THE PROBLEM:
Find the line holding "(u.waited k h)" in the entries below. Give it again exactly, along with every line after it up to and including the line holding "def Obligations.StepStopsOnlyWhenDown : Prop".

INPUT FOR THIS TASK:
-- ==== Sys2Proof/Certificates/Slice0/Obligations.lean ====
section
/-! DEFINITION. The statements: what the spec's rules say the machine does, for the provers. -/


open Sys2Proof Sys2Proof.Machine

/-! ### Encoding -/

/-- R64, R65, R68, R74: words that the spec itself writes out decode to the instructions it says they are. -/
def Obligations.DecodesSpecWords : Prop :=
  decodeSyllable [0x0C020401] = .ok ⟨.addi none 4 4 (.short 1), 0, false, 1⟩
    ∧ decodeSyllable [0xD5C50B18] = .ok ⟨.vfma none 10 11 12 .f32 .rne, 2, true, 1⟩
    ∧ decodeSyllable [0xBFD40219, 0x0A183800] = .ok ⟨.vadd (some 3) 5 6 7 .f32 .rtz, 1, true, 2⟩
    ∧ decodeSyllable [0x8B400000] = .ok ⟨.halt none, 0, true, 1⟩
    ∧ decodeSyllable [0xBFB81400, 0x041401FC] = .ok ⟨.cmpi none 2 5 (.long 127) .gt .set, 1, true, 2⟩
    ∧ decodeSyllable [0x9FD09400, 0x0A082000] = .ok ⟨.ld none 5 2 4 .w (.acq .device) false, 0, true, 2⟩
    ∧ decodeSyllable [0x9D400000, 0x100C4800] = .ok ⟨.submit none 8 3 9, 0, true, 2⟩
    ∧ decodeSyllable [0x92C0000E] = .ok ⟨.fenceFull none .device, 0, true, 1⟩

/-- R64 to R69, R72, R74, R78: the decoder reads back every well-formed syllable that the encoder writes, with its slot,
its STOP and its length; only engine commands and events have no words of their own. -/
def Obligations.SyllablesRoundTrip : Prop :=
  ∀ (i : Instr) (slot : BitVec 2) (stop : Bool),
    (encode i slot stop = [] → i.engine.isSome = true ∨ i.isEvent = true)
      ∧ (i.wf = true → encode i slot stop ≠ [] →
          decodeSyllable (encode i slot stop) = .ok ⟨i, slot, stop, (encode i slot stop).length⟩)

/-- R75, R76, R79, R80: each engine reads back, field for field, every well-formed command that the encoder writes for it,
and every command has such words. -/
def Obligations.CommandsRoundTrip : Prop :=
  ∀ (i : Instr) (e : Eng), i.wf = true → i.engine = some e → i.isEvent = false →
    ∃ c, encodeCommand i = some c ∧ decodeCommand e c = i

/-- R66, R69, R81: a reserved major is refused whatever stands in the word, and whatever the decoder accepts is an
instruction that the spec admits, within the words given. -/
def Obligations.ReservedRefused : Prop :=
  (∀ (w : BitVec 32) (rest : List (BitVec 32)),
      (majorOf w = 0x4F ∨ (0x65 ≤ majorOf w ∧ majorOf w ≤ 0x6B) ∨ (0x78 ≤ majorOf w ∧ majorOf w ≤ 0x7D)) →
        ∀ y, decodeSyllable (w :: rest) ≠ .ok y)
    ∧ ∀ (ws : List (BitVec 32)) (y : Syllable), decodeSyllable ws = .ok y →
        y.instr.wf = true ∧ y.instr.isEvent = false ∧ y.len ≤ ws.length

/-! ### The step -/

/-- R30, R70, R71, R126, R180, R235: when the words at a stream's address decode to an instruction, issuing from that
stream is exec of that instruction in the bundle's context, followed by what becomes of the bundle; with one strand
that may issue, a step is that strand's issue, then the end of the cycle, at which a trap is taken; a strand that is
held leaves the cycle to the engines, and where it is held so that every quarter stalls, nothing issues in the cycle
(log 131). -/
def Obligations.StreamRunsDecoded : Prop :=
  (∀ (s : State) (k : BitVec 2) (l : BitVec 512) (b : Bundle) (g : Group) (y : Syllable), StandsAt s k l b g y →
    issueStream exec k s =
      settleBundle (bundleState s k l b).1 k 1 (bundleState s k l b).2
        (exec y.instr ((bundleState s k l b).1.modIssue (groupIssue g))))
    ∧ (∀ (s : State) (k : BitVec 2), CoreActs s → s.core.joint = false → s.core.streams = [k] →
    let s1 := (s.modCore Core.clearYield).keptOut [k]
    step s = arbitrated s.dev.events.length (
      match issueStream exec k s1 with
      | .next t =>
        match t.core.issue.stop with
        | some (.hold _) =>
          if (t.core.quarter k).late then progress exec true (s1.stalled exec [k])
          else cycleEnd exec s.fresh ⟨false, false, none⟩ (t.modIssue fun _ => .idle)
        | some (.trap r) => cycleEnd exec s.fresh ⟨false, false, some r⟩ (t.modIssue fun _ => .idle)
        | none => cycleEnd exec s.fresh ⟨true, (t.core.quarter k).lat = some true, none⟩ (t.modIssue fun _ => .idle)
      | o => o))

/-- R30, R70, R71: a step of a joint stream whose address holds words that decode to an instruction is exec of that
instruction and the settling of its bundle; beside it the engines may work, and while it is held they do (one step is
one cycle, log 6 and 8). -/
def Obligations.StepRunsDecoded : Prop :=
  ∀ (s : State) (l : BitVec 512) (b : Bundle) (g : Group) (y : Syllable),
    CoreActs s → s.core.joint = true → s.core.q0.issues s.core.clock = true → StandsAt s 0 l b g y →
    step s = arbitrated s.dev.events.length (
      match settleBundle (bundleState s 0 l b).1 0 1 (bundleState s 0 l b).2
          (exec y.instr ((bundleState s 0 l b).1.modIssue (groupIssue g))) with
      | .next t =>
        match t.core.issue.stop with
        | some (.hold _) => progress exec t.core.q0.late t
        | _ => beside exec s.fresh t
      | o => o)

/-- R71, R117, R120, R184: a bundle that nothing stopped takes effect, one that traps or is held leaves what it was, apart
from what the page walkers did and the join bit a JOIN has set; one of a single group that traps leaves what its
syllable left, which is what it was but for the lanes of VAMO; a bundle that redirects sends its stream to the address
it names, any other to its continuation; the other streams stay where they are. -/
def Obligations.BundleSettles : Prop :=
  (∀ (s0 s : State) (k : BitVec 2) (n : Nat) (via : Bool),
    (s.core.issue.stop = none → settleBundle s0 k n via (.next s) = .next (s0.commit s k n via))
      ∧ (∀ t, s.core.issue.stop = some (.trap t) → n ≠ 1 →
          settleBundle s0 k n via (.next s) = .next ((keepWalks s0 s).trapped t))
      ∧ (∀ t, s.core.issue.stop = some (.trap t) → settleBundle s0 k 1 via (.next s) = .next s)
      ∧ (∀ h, s.core.issue.stop = some (.hold h) → ∃ u : State, settleBundle s0 k n via (.next s) = .next (u.waited k h)
          ∧ u.core.jsync = s.core.jsync ∧ u.core.pool = s0.core.pool ∧ u.core.sems = s0.core.sems
          ∧ (u.core.quarter k).joinB = (s.core.quarter k).joinB
          ∧ (∀ j, { u.core.quarter j with joinB := (s0.core.quarter j).joinB } = s0.core.quarter j)
          ∧ u.core.issue.stop = some (.hold h)))
    ∧ (∀ (s0 s : State) (k : BitVec 2) (n : Nat) (via : Bool) (a : Word) (pen : Nat),
    let k' : BitVec 2 := if s.core.joint then 0 else k
    (s.core.issue.redirect = .to a pen → ((s0.commit s k n via).core.quarter k').pc = a)
      ∧ (s.core.issue.redirect = .none → ((s0.commit s k n via).core.quarter k').pc = s.core.issue.cont)
      ∧ (s.core.issue.redirect = .to a pen ∨ s.core.issue.redirect = .none →
          (s0.commit s k n via).core.issue = .idle
            ∧ ∀ j, j ≠ k' → ((s0.commit s k n via).core.quarter j).pc = (s.core.quarter j).pc))

/-- R67, R213, R355: every instruction, command and event of the table answers a next state in every state, and one whose
guard is false or leaves it no lane does nothing, but for what its encoding or its line traps; a step stops only when the device is without power, cold reset still answers there, and no step is refused. -/
def Obligations.StepStopsOnlyWhenDown : Prop :=
  (∀ (i : Instr) (s : State), (∃ t, exec i s = .next t)
    ∧ ∀ g, i.guard = some g → (if i.byLanes then s.lanes g = 0 else s.executes g = false) →
        exec i s = .next s ∨ exec i s =
          .next (s.trapped { cause := .illegal, info0 := s.core.issue.gaddr, fq := s.core.issue.q }))
    ∧ (∀ s : State,
    (∀ r, step s ≠ .refused r)
      ∧ (∀ f, step s = .fault f → s.dev.down = some f)
      ∧ (∀ f, s.dev.down = some f → (∀ r, s.agenda ≠ .coldReset :: r) → step s = .fault f))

RESULT FOR THIS EXERCISE:
      ∧ (∀ h, s.core.issue.stop = some (.hold h) → ∃ u : State, settleBundle s0 k n via (.next s) = .next (u.waited k h)
          ∧ u.core.jsync = s.core.jsync ∧ u.core.pool = s0.core.pool ∧ u.core.sems = s0.core.sems
          ∧ (u.core.quarter k).joinB = (s.core.quarter k).joinB
          ∧ (∀ j, { u.core.quarter j with joinB := (s0.core.quarter j).joinB } = s0.core.quarter j)
          ∧ u.core.issue.stop = some (.hold h)))
    ∧ (∀ (s0 s : State) (k : BitVec 2) (n : Nat) (via : Bool) (a : Word) (pen : Nat),
    let k' : BitVec 2 := if s.core.joint then 0 else k
    (s.core.issue.redirect = .to a pen → ((s0.commit s k n via).core.quarter k').pc = a)
      ∧ (s.core.issue.redirect = .none → ((s0.commit s k n via).core.quarter k').pc = s.core.issue.cont)
      ∧ (s.core.issue.redirect = .to a pen ∨ s.core.issue.redirect = .none →
          (s0.commit s k n via).core.issue = .idle
            ∧ ∀ j, j ≠ k' → ((s0.commit s k n via).core.quarter j).pc = (s.core.quarter j).pc))

/-- R67, R213, R355: every instruction, command and event of the table answers a next state in every state, and one whose
guard is false or leaves it no lane does nothing, but for what its encoding or its line traps; a step stops only when the device is without power, cold reset still answers there, and no step is refused. -/
def Obligations.StepStopsOnlyWhenDown : Prop :=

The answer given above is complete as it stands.